I am trying so terribly hard to concentrate and get things done.
I met a boy at a japanese party last week.
he was slightly drunk, he poured me a gin tonic, I gave him a cigarette.
I told him he looked like ryan adams, but better.
the old me would have kissed him.
the new me takes things as they come; no more awkward desperation, no more drowned sorrows in alcohol, no more fights with the ghosts and the girl in the mirror.
I have a plane ticket to go see C in just two weeks.
last night he sent me a text message about the stars.
the band is playing in sweden 4 days before that, I just found out. if he's not back by the time I arrive, I guess I will get angry, and then sad, and then frustrated, and then I'll say, "oh well." and get really drunk in the jacuzzi of the cabin where the people I'm going with are staying..

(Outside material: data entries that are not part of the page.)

-- ==== Sys2Proof/Machine/Control.lean ====
section
/-! DEFINITION. WAIT, SIGNAL, JOIN, ENQUEUE, YIELD, COMMIT and ABORT at issue (05 R145 to R155), and the release of a
commit (04 R112, R114, R451; 06 R164, R165, R174, R185; 12 R347). -/

namespace Sys2Proof.Machine

/-! ### WAIT, SIGNAL, JOIN -/

/-- Operations of a segment that count toward a limit on what it stages: those staged and those still in the window. -/
def Task.stagedCount (t : Task) (f : Stg → Bool) (g : OpKind → Bool) : Nat :=
  (t.staged.filter fun e => f e.2).length + (t.win.filter fun e => match e.2 with
    | some o => g o.kind
    | none => false).length

/-- Staged SIGNALs of a segment, with those that will stage. -/
def Task.signals (t : Task) : Nat := t.stagedCount
  (fun x => match x with
    | .sig .. => true
    | _ => false)
  (fun k => match k with
    | .signal .. => true
    | _ => false)

/-- The reserved fields of an operation word with two sources: WAIT, SIGNAL, PUBLISH (05 R136, R137). -/
def chkTwo (w : W128) : Bool := fld w 99 64 == 0 && selOk (fld w 113 107) && selOk (fld w 106 100)

/-- WAIT at issue (05 R145): the handle must be available for waiting. -/
def execWait (r : Nat) (s : State) : Host.Outcome State Fault Refusal :=
  done s (s.issueOp r 0x40 chkTwo (fun _ _ => true)
    (fun w => [fld w 113 107, fld w 106 100]) fun w vs u =>
      let h := vs.getD 0 0
      if u.waitOk (u.task r).fk h then u.occupy r w (.wait h (vs.getD 1 0)) 2 0 else u.failTask r 0x18)

/-- SIGNAL at issue (05 R147, 12 R347): the handle must be available for signalling, and a segment stages at most 32.
Where both fail the status is 0x18 (DESIGN CHOICE, log 111). -/
def execSignal (r : Nat) (s : State) : Host.Outcome State Fault Refusal :=
  done s (s.issueOp r 0x41 chkTwo (fun _ _ => true)
    (fun w => [fld w 113 107, fld w 106 100]) fun w vs u =>
      let h := vs.getD 0 0
      let t := u.task r
      if !(u.sigOk t.fk h || (u.wpImport t.fk h).isSome) then u.failTask r 0x18
      else if !u.verkai t.part && 32 ≤ t.signals then u.failTask r 0x19
      else u.occupy r w (.signal h (vs.getD 1 0)) 2 0)

/-- JOIN (05 R149): the thread stands until every operation that MASK names has completed. -/
def execJoin (r : Nat) (s : State) : Host.Outcome State Fault Refusal :=
  done s (s.issue r 0x42 (fun w => fld w 119 64 == 0) (fun _ _ => true) fun w u =>
    if ((u.task r).named (w.setWidth 64)).isEmpty then u.issuedDone r w 1 ((u.task r).ctx.pc + 1) else u.stallAt r .join)

/-! ### ENQUEUE -/

/-- Staged ENQUEUEs of a segment. -/
def Task.enqueues (t : Task) : Nat := t.stagedCount
  (fun x => match x with
    | .enq .. => true
    | _ => false)
  (fun k => match k with
    | .enqueue .. => true
    | _ => false)

/-- ENQUEUE at issue (05 R150, R151; 04 R125, R126): a ring-slot credit of the target queue is drawn when the queue is
ENABLED and has one, and the predicate tells. In native mode the task is staged and the operation is complete; in
Verkai mode the operation keeps its slot until its mask is satisfied (R152). -/
def execEnqueue (r : Nat) (s : State) : Host.Outcome State Fault Refusal :=
  done s (s.issueOp r 0x50 (fun w => fld w 73 64 == 0 && selOk (fld w 103 97)) (fun _ _ => true)
    (fun w => [fld w 103 97]) fun w vs u =>
      let t := u.task r
      let pa := (vs.getD 0 0).toNat
      let len := fld w 96 81
      let ptr := bit w 80
      let scb := fld w 79 74
      let q := if bit w 110 then fld (t.sreg (fld w 109 104)) 5 0 else fld w 109 104
      let pd := fld w 113 111
      if len = 0 ∨ pa % 16 ≠ 0 ∨ (ptr = false ∧ 60 < scb) ∨ (ptr ∧ (t.sreg scb).toNat % 64 ≠ 0) ∨
          (u.verkai t.part = false ∧ 16 ≤ t.enqueues) then u.failTask r 0x19
      else
        let qk := qkey t.fk q
        let ok := (u.queue qk).st == .enabled && 0 < (u.queue qk).free
        let cbp := if ptr then some (t.sreg scb).toNat else none
        let cb := if ptr then [] else (List.range 4).map fun i => t.sreg (scb + i)
        let u := u.modTask r fun t => t.setP pd ok
        let u := if ok then u.modQueue qk fun x => { x with credHeld := x.credHeld + 1 } else u
        if u.verkai t.part then u.occupy r w (.enqueue q pa len cbp cb ok) 4 0
        else if !ok then (u.nextIss r).issuedDone r w 4 (t.ctx.pc + 1)
        else ((u.modTask r fun t => { t with staged := t.staged ++ [(t.issN, .enq q pa len cbp cb)] }).nextIss r).issuedDone r w 4
            (t.ctx.pc + 1))

/-- The task that an ENQUEUE of record `r` creates (04 R103, R125, R128). -/
def State.enqTask (s : State) (r q pa len : Nat) (cbp : Option Nat) (cb : List W64) : Task :=
  let t := s.task r
  let d := min (t.depth + 1) (2 ^ 64 - 1)
  let c : Ctx := { s := ((((([] : Tab W64) |> fun x => Tab.set 0 x 60 (cb.getD 0 0)) |> fun x => Tab.set 0 x 61 (BitVec.ofNat 64 d)) |>
    fun x => Tab.set 0 x 62 (BitVec.ofNat 64 q)) |> fun x => Tab.set 0 x 63 (BitVec.ofNat 64 t.seq)) }
  { kind := .enq, fk := t.fk, q := q, qgen := (s.queue (qkey t.fk q)).gen, seq := t.seq, depth := d, part := t.part
    job := t.job, progAddr := pa, progLen := len, cbMode := if cbp.isSome then 2 else 1, cbAddr := cbp.getD 0, cb := cb
    cbIn := cbp.isNone, start := c, ctx := c, limitUs := (s.queue (qkey t.fk q)).timeout.toNat }

/-- Release an ENQUEUE of record `r` (04 R112 step 4, R128): the task is admitted, or discarded with 0x16 when its queue
is no longer ENABLED. -/
def State.releaseEnq (s : State) (r q pa len : Nat) (cbp : Option Nat) (cb : List W64) : State :=
  let qk := qkey (s.task r).fk q
  if (s.queue qk).st = .enabled then s.admission (s.enqTask r q pa len cbp cb)
  else (s.modQueue qk (Queue.give 1)).geqNotice qk 0x16

/-! ### The release of a commit -/

/-- Staged effects in issue order. -/
def insertIss (x : Nat × Stg) : List (Nat × Stg) → List (Nat × Stg)
  | [] => [x]
  | y :: t => if y.1 ≤ x.1 then y :: insertIss x t else x :: y :: t

/-- Staged effects sorted by issue number. -/
def sortIss (l : List (Nat × Stg)) : List (Nat × Stg) := l.foldl (fun a x => insertIss x a) []

/-- The ranges that a task's PUBLISHes name. -/
def Task.pubs (t : Task) : List (Nat × Nat × Nat) := t.staged.flatMap fun e => match e.2 with
  | .pub n l => l.map fun x => (n, x.1, x.2)
  | _ => []

/-- The host drafts that a task's PUBLISHes name (06 R164, R165). -/
def Task.hostDrafts (t : Task) : List Draft :=
  t.drafts.filter fun d => d.kind == .host && !d.lost && t.pubs.any fun g => d.meets g.1 g.2.1 g.2.2

/-- The 4 KiB host pages that the write-back of a task's published host drafts needs: object, and page of the object
with its written granules (06 R165). -/
def Task.backPages (t : Task) : List (Nat × Nat) :=
  t.hostDrafts.flatMap fun d => (d.gran.map (· / 64)).dedup.map fun pg => (d.obj, pg)

/-- The granules of a page that cannot be written back are given up (06 R165): status 0x12 is met. -/
def State.dropGran (s : State) (r n pg : Nat) : State :=
  (s.modDraft r n pg fun d => { d with gran := d.gran.filter fun g => g / 64 != pg }).modTask r
    (Task.met 0x12 0)

/-- Obtain the translations with write permission that a write-back needs: the state, and whether one is still awaited
(06 R165, 11 R316: pages of a removed extent need none). Every granule without a translation is met before the bytes of any
other are looked at, so status 0x12 is met before 0x17 (04 R451 does not order them; DESIGN CHOICE, log 121). -/
def State.prepBack (s : State) (r : Nat) : List (Nat × Nat) → State × Bool
  | [] => (s, false)
  | (n, pg) :: l =>
    let o := s.obj n
    match o.extAt pg with
    | none => s.prepBack r l
    | some e => match e.store with
      | .pages _ => s.prepBack r l
      | .host iova =>
        match s.tryPage (.op r (s.task r).gen 64) (s.objSpace o) ((iova + (pg - e.off) * 4096) / 4096) true with
        | (u, .ok _) => u.prepBack r l
        | (u, .wait) => (u, true)
        | (u, .fail) => (u.dropGran r n pg).prepBack r l

/-- Open a window at release (06 R185): only if it is closed and still at the GEN read; else 0x18 for the task's queue. -/
def State.openWin (s : State) (r win obj off len acc g : Nat) : State :=
  let t := s.task r
  let w : Win := Tab.get {} (s.func t.fk).wins win
  if !w.isOpen && w.gen == g then
    s.modFunc t.fk fun f => { f with wins := Tab.set {} f.wins win ⟨true, if (g + 1) % 65536 = 0 then 1 else g + 1, obj, off, len, acc, some t.q⟩ }
  else s.geqNotice t.qk 0x18

/-- Close a window at release (06 R185): only if it is open at the handle's GEN. -/
def State.closeWin (s : State) (r : Nat) (h : W64) : State :=
  let fk := (s.task r).fk
  let k := fld h 7 0
  let w : Win := Tab.get {} (s.func fk).wins k
  if w.isOpen && w.gen == fld h 63 48 then s.modFunc fk fun f => { f with wins := Tab.set {} f.wins k { w with isOpen := false } }
  else s

/-- Send data to a peer's window through an import entry, in messages of at most 4 KiB (11 R326). Where the entry has been
cleared since the COPY was issued, nothing is sent and the task goes on, as for a window that has closed (06 R174; DESIGN
CHOICE, log 122). -/
def State.sendPeer (s : State) (v imp off : Nat) (data : List Byte) : State :=
  match Tab.get none (s.part (s.bindPart v)).imports imp with
  | some e => s.each (List.range (ceilDiv data.length 4096)) fun u i =>
      (u.handshakes 4 (e.dev % 8) 1).send (.fabricWrite (e.dev % 8) e.dev e.handle (off + 4096 * i) (slice data (4096 * i) 4096))
  | none => s

/-- Release a signal of record `r`: a local one goes to the Waypoint Store, a remote one to the peer (12 R347). -/
def State.releaseSig (s : State) (r : Nat) (slot : Option Nat) (h v : W64) : State :=
  let t := s.task r
  if bit h 47 then match s.wpImport t.fk h with
    | some e => (s.handshakes 4 (e.dev % 8) 1).send (.fabricSignal (e.dev % 8) e.dev e.handle v)
    | none => s
  else s.modWps fun w => { w with sigq := w.sigq ++ [(h, v, .task r t.gen t.fk slot)] }

/-- The first `len` bytes of a list of pages. -/
def State.pagesRead (s : State) (ps : List PageRef) (len : Nat) : List (Option Byte) :=
  (List.range len).map fun i => match ps[i / 4096]? with
    | some p => s.readLoc (p.loc (i % 4096))
    | none => none

/-- Send the data of a remote COPY from its draft pages; poisoned data is not sent, and status 0x17 is met as for a
write-back (04 R451, 13 R363; DESIGN CHOICE, log 122). -/
def State.sendDraft (s : State) (r imp off : Nat) (ps : List PageRef) (len : Nat) : State :=
  let data := s.pagesRead ps len
  if poisonStatus data = 0 then s.sendPeer (s.task r).fk imp off (plain data)
  else s.modTask r (Task.met 0x17 (s.badAmong (ps.flatMap PageRef.locs)))

/-- Steps 1 to 3 of a release, once its translations are held (04 R112). -/
def State.releaseNow (s : State) (r : Nat) : State :=
  let t := s.task r
  let l := sortIss t.staged
  let bad := s.badAmong (t.hostDrafts.flatMap Draft.granLocs)
  let (s, st) := s.publishAll r t.pubs
  let s := s.modTask r (Task.met st (if st = 0x17 then bad else 0))
  let s := s.each l fun u e => match e.2 with
    | .remote imp off len ps => (u.sendDraft r imp off ps len).freePages ps
    | _ => u
  let s := s.each l fun u e => match e.2 with
    | .openW win obj off len acc g => u.openWin r win obj off len acc g
    | .closeW h => u.closeWin r h
    | _ => u
  let s := s.each l fun u e => match e.2 with
    | .sig h v => u.releaseSig r none h v
    | _ => u
  let sigs := (l.filter fun e => match e.2 with
    | .sig h _ => !bit h 47
    | _ => false).length
  let s := s.modPart t.part fun p => { p with pins := p.pins.map fun x => if x.task == some (r, t.gen) then { x with task := none } else x }
  s.modTask r fun t => { t with released := true, sigs := sigs, staged := l.filter fun e => match e.2 with
    | .enq .. => true
    | _ => false }

/-- Release what a COMMITTING record `r` staged, as far as its hosts allow (04 R112, 06 R165). -/
def State.release (s : State) (r : Nat) : State :=
  let t := s.task r
  if t.released then s
  else match s.prepBack r t.backPages with
    | (u, true) => u
    | (u, false) => u.releaseNow r

/-! ### YIELD, COMMIT, ABORT -/

/-- The record moves to COMMITTING and its thread is free (01 R16, 04 R112). -/
def State.toCommitting (s : State) (r : Nat) (e : Ending) (summary : W64) (rec' : Bool) : State :=
  (s.dropBuf r (s.task r).gen).modTask r fun t =>
    { t with st := .committing, ending := e, summary := summary, wantRec := rec', thread := none, stall := .none, got := [], released := false }

/-- The reserved fields of format T for COMMIT and ABORT. -/
def chkT (w : W128) : Bool := fld w 119 114 == 0 && fld w 105 0 == 0 && selOk (fld w 113 107)

/-- The task's window is empty (04 R108). -/
def Task.idle (t : Task) : Bool := t.win.all fun e => e.2.isNone

/-- End a segment (04 R108): wait on all slots, read SSUM, count the steps, and go on with `k`. -/
def State.endSeg (s : State) (r opc steps : Nat) (chk : W128 → Bool) (k : W64 → Bool → State → State) : State :=
  s.issue r opc chk (fun _ _ => true) fun w u =>
    let t := u.task r
    if !t.idle then u.stallAt r .join
    else match (if opc = 0x51 then some 0 else t.src (fld w 113 107)) with
      | none => u.stallAt r .summary
      | some v => k v (bit w 106) (u.issued r w steps (t.ctx.pc + 1) none 0)

/-- COMMIT (05 R154, 04 R112). -/
def execCommit (r : Nat) (s : State) : Host.Outcome State Fault Refusal :=
  done s (s.endSeg r 0x52 4 chkT fun v rec' u => (u.toCommitting r .commit v rec').release r)

/-- YIELD (05 R153, 04 R123): a commit that retires no submission. -/
def execYield (r : Nat) (s : State) : Host.Outcome State Fault Refusal :=
  done s (s.endSeg r 0x51 24 (fun w => fld w 119 0 == 0) fun _ _ u => (u.toCommitting r .yield 0 false).release r)

/-- ABORT (05 R155, 04 R114): drafts, staged effects and pins are discarded, and the record goes through COMMITTING. -/
def execAbort (r : Nat) (s : State) : Host.Outcome State Fault Refusal :=
  done s (s.endSeg r 0x53 2 chkT fun v rec' u =>
    ((((u.toCommitting r .abort v rec').dropStaged r).dropDrafts r).dropPins r).modTask r fun t => { t with released := true })

end Sys2Proof.Machine
end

I'm supposed to be working on:
submissions to festivals this summer/magazine artist features
general, life plans
all the documentations from the last two projects
my individual project - I have a tutorial next week
writing a letter to panda
instead I am:
listening to a lot of music
craving a cigarette
looking out of the window
taking pictures of my hair
thinking of johannes and wondering where he is now
panda is feeling lonely - i think - i can feel it over the airwaves. isn't it strange? he called me last week - i think it was last week? the days are such a blur. he just said it felt nice to hear my voice, my sentences got trapped in my throat, so instead of choking on them, I asked how he was. romania is still the same. norway is still the same. it feels like I am stuck to a spiderweb and I can't untangle myself.